Every year on my birthday, I go off by myself and watch "1776." Being born on Independence Day, I've heard the same cliche my entire life: "Oh, you're so special, the whole country celebrates your birthday." (People are the same the world over, and cliches are unlimited by time or space.) I know it's a musical and subject to Hollywood-y influence; but I like to think it embodies a lot of the tension and frustration and agony that went into creating this country. It's refreshing to think that this land wasn't always the "land of opportunity," that we came from a rebellion, and we were formed by arguments.
There's a scene toward the end where the Secretary of the Continental Congress is reading a dispatch from General Washington, and he sings the general's words: "Is anybody there? Does anybody care?" It's a simple, three-tone melody, sung in a dark, solemn room. You can practically feel Washington's desperation through his words: is anybody paying attention to what I'm saying?
I thought about that scene when I was starting this blog. I wonder if there's any point.

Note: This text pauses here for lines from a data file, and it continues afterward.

/-- The four clauses; 24 is the least refused width. -/
theorem witness_RefusedCyclesNameTheBrokenDuty :
    (let s := { busy with inp := { busy.inp with divider := 2 } };
      s.t.st = .run ∧ (s.divider ≠ s.t.gDiv ∨ s.width ≠ s.t.gWid)) ∧
    (let s := txIdle 1 24;
      (s.t.st = .run → s.divider = s.t.gDiv ∧ s.width = s.t.gWid) ∧ 23 < s.width.toNat) ∧
    (let s := { busy with inp := { busy.inp with setupRcv := true } };
      s.TxAdmitted ∧ s.h.st ≠ .idle ∧ s.inp.setupRcv = true) ∧
    (let s := { busy with inp := { busy.inp with setup := { busy.inp.setup with length := 2 } } };
      s.TxAdmitted ∧ s.h.st ≠ .idle ∧ s.inp.setupRcv = false ∧ s.inp.setup ≠ s.h.gSetup) := by decide

/-- With inputs to come and with none. -/
theorem witness_StepAdvancesTheCycle :
    (∃ s u i l, step s = .next u ∧ s.stim = i :: l) ∧ (∃ s u, step s = .next u ∧ s.stim = []) :=
  ⟨⟨busy.withStimulus [busy.inp, Inputs.quiet], _, Inputs.quiet, [], admitted (by decide), rfl⟩,
    ⟨busy, _, admitted (by decide), rfl⟩⟩

theorem witness_TransmitterOutputLevels :
    ∃ s u, step s = .next u ∧ s.Inv ∧ s.t.st = .run ∧ s.cycle ≠ 0 :=
  ⟨busy, _, admitted (by decide), busy_inv, rfl, by decide⟩

theorem witness_IdleTransmitterIsSilent : ∃ s u, s.Inv ∧ s.t.st = .idle ∧ step s = .next u ∧ s.cycle ≠ 0 :=
  ⟨txIdle 0 23, _, by decide, rfl, admitted (by decide), by decide⟩

/-- Outside IDLE and in IDLE. -/
theorem witness_OperationsOfACycleCombine :
    (∃ s u, step s = .next u ∧ s.h.st ≠ .idle) ∧ (∃ s u, step s = .next u ∧ s.h.st = .idle) :=
  ⟨⟨busy, _, admitted (by decide), by decide⟩, ⟨txIdle 1 2, _, admitted (by decide), rfl⟩⟩

theorem witness_FiringOrderIsImmaterial :
    ∃ (s : State) (l : List Instr), l.Perm s.handlerKey.operations ∧ l ≠ s.handlerKey.operations :=
  ⟨busy, [.setCommit, .setDrive], by decide, by decide⟩

theorem witness_TransmitterIgnoresTheHandler :
    ∃ s s' u u', s.cfg = s'.cfg ∧ s.t = s'.t ∧ s.inp.divider = s'.inp.divider ∧ s.inp.width = s'.inp.width ∧
      step s = .next u ∧ step s' = .next u' ∧ s.inp.sampleLeft = s'.inp.sampleLeft ∧
      s.inp.sampleRight = s'.inp.sampleRight ∧ s.cycle = s'.cycle ∧ s.draws = s'.draws ∧ s.h ≠ s'.h :=
  ⟨busy, { busy with h := State.reset.h }, _, _, rfl, rfl, rfl, rfl, admitted (by decide), admitted (by decide), rfl,
    rfl, rfl, rfl, by decide⟩

theorem witness_HandlerIgnoresTheTransmitter :
    ∃ s s' u u', s.cfg = s'.cfg ∧ s.h = s'.h ∧ s.inp.setup = s'.inp.setup ∧ s.inp.setupRcv = s'.inp.setupRcv ∧
      s.inp.dataReq = s'.inp.dataReq ∧ s.inp.statusReq = s'.inp.statusReq ∧ s.inp.rxReady = s'.inp.rxReady ∧
      s.inp.ackIn = s'.inp.ackIn ∧ s.inp.rxDone = s'.inp.rxDone ∧ s.inp.rxPayload = s'.inp.rxPayload ∧
      step s = .next u ∧ step s' = .next u' ∧ s.t ≠ s'.t :=
  ⟨busy, { busy with t := State.reset.t }, _, _, rfl, rfl, rfl, rfl, rfl, rfl, rfl, rfl, rfl, rfl,
    admitted (by decide), admitted (by decide), by decide⟩

theorem witness_DrawsReachNoRegister :
    ∃ (s u v : State) (a b : Nat), step { s with draws := a } = .next u ∧ step { s with draws := b } = .next v ∧
      s.Inv ∧ s.t.st = .run ∧ s.cycle ≠ 0 ∧ a ≠ b :=
  ⟨busy, _, _, 3, 8, admitted (by decide), admitted (by decide), busy_inv, rfl, by decide, by decide⟩

/-- Cycle 0 with a start and a dispatch; T in IDLE while H serves; H in IDLE while T runs; a refusal. -/
theorem witness_UnspecifiedResetRegistersReachNothing :
    (∃ s s' u, s.AgreeOnWritten s' ∧ step s = .next u ∧ s.cycle = 0 ∧ s.t.np ≠ s'.t.np ∧ s.h.gSetup ≠ s'.h.gSetup) ∧
    (∃ s s' u, s.AgreeOnWritten s' ∧ step s = .next u ∧ s.h.st ≠ .idle ∧ s.t.cnt ≠ s'.t.cnt) ∧
    (∃ s s' u, s.AgreeOnWritten s' ∧ step s = .next u ∧ s.t.st = .run ∧ s.h.gSetup ≠ s'.h.gSetup) ∧
    (∃ s s' : State, s.AgreeOnWritten s' ∧ step s = .refused .widthRange ∧ s.t.lb ≠ s'.t.lb) :=
  let f := Setup.classRequest false 0x01 pdSel 1
  let p := { presented f with inp := { (presented f).inp with divider := 1, width := 2 } }
  let q := serving .handleCurrent false pdSel 1 true donePulse
  let r := runAt 1 true 0 .right .right
  ⟨⟨p, { p with t := { p.t with np := .right, cnt := 7 }, h := { p.h with gSetup := f } }, _, by decide,
      admitted (by decide), rfl, by decide, by decide⟩,
    ⟨q, { q with t := { q.t with cnt := 7 } }, _, by decide, admitted (by decide), by decide, by decide⟩,
    ⟨r, { r with h := { r.h with gSetup := f } }, _, by decide, admitted (by decide), rfl, by decide⟩,
    ⟨txIdle 1 24, { txIdle 1 24 with t := { (txIdle 1 24).t with lb := 9 } }, by decide, rfl, by decide⟩⟩

/-- TxIdleHold, TxStart: admitted, and the refused width at its least value. The key clauses have no
hypothesis. -/
theorem witness_transmitter_idle_operations :
    (txIdle 1 23).TxAdmitted ∧ (txIdle 1 24).t.st = .idle ∧ 23 < (txIdle 1 24).width.toNat := by decide

/-- TxCount, TxToggleInactive, TxWrap, TxAdvance, TxAdvanceFlip, RunIsLeftOnlyByReset: admitted in RUN, and
a changed width or divider. -/
theorem witness_transmitter_run_operations :
    busy.TxAdmitted ∧ busy.t.st = .run ∧
      (let s := { busy with inp := { busy.inp with width := 3 } };
        s.t.st = .run ∧ (s.divider ≠ s.t.gDiv ∨ s.width ≠ s.t.gWid)) := by decide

I watch the page-view statistics; I see the single-digit view-counts on each post. I feel like Meg Ryan in "You've Got Mail", sending her words out into the void to some unknown reader. I've been told to give myself more credit for what I write, that I have something to say and say it in a nice way. But my greatest fear is to be selfish and credit-seeking; I'm not the type to demand to be listened to, because I shrink back into my natural "please, please, please don't pay attention to me" shell when the spotlight suddenly focuses on me. But I wonder if anything I post on here makes someone think, makes someone laugh, makes someone pensive. Is there a reason? Is it doing any good?
Is anybody there?
Does anybody care?
I'm here!!! I've read every entry and love your insight.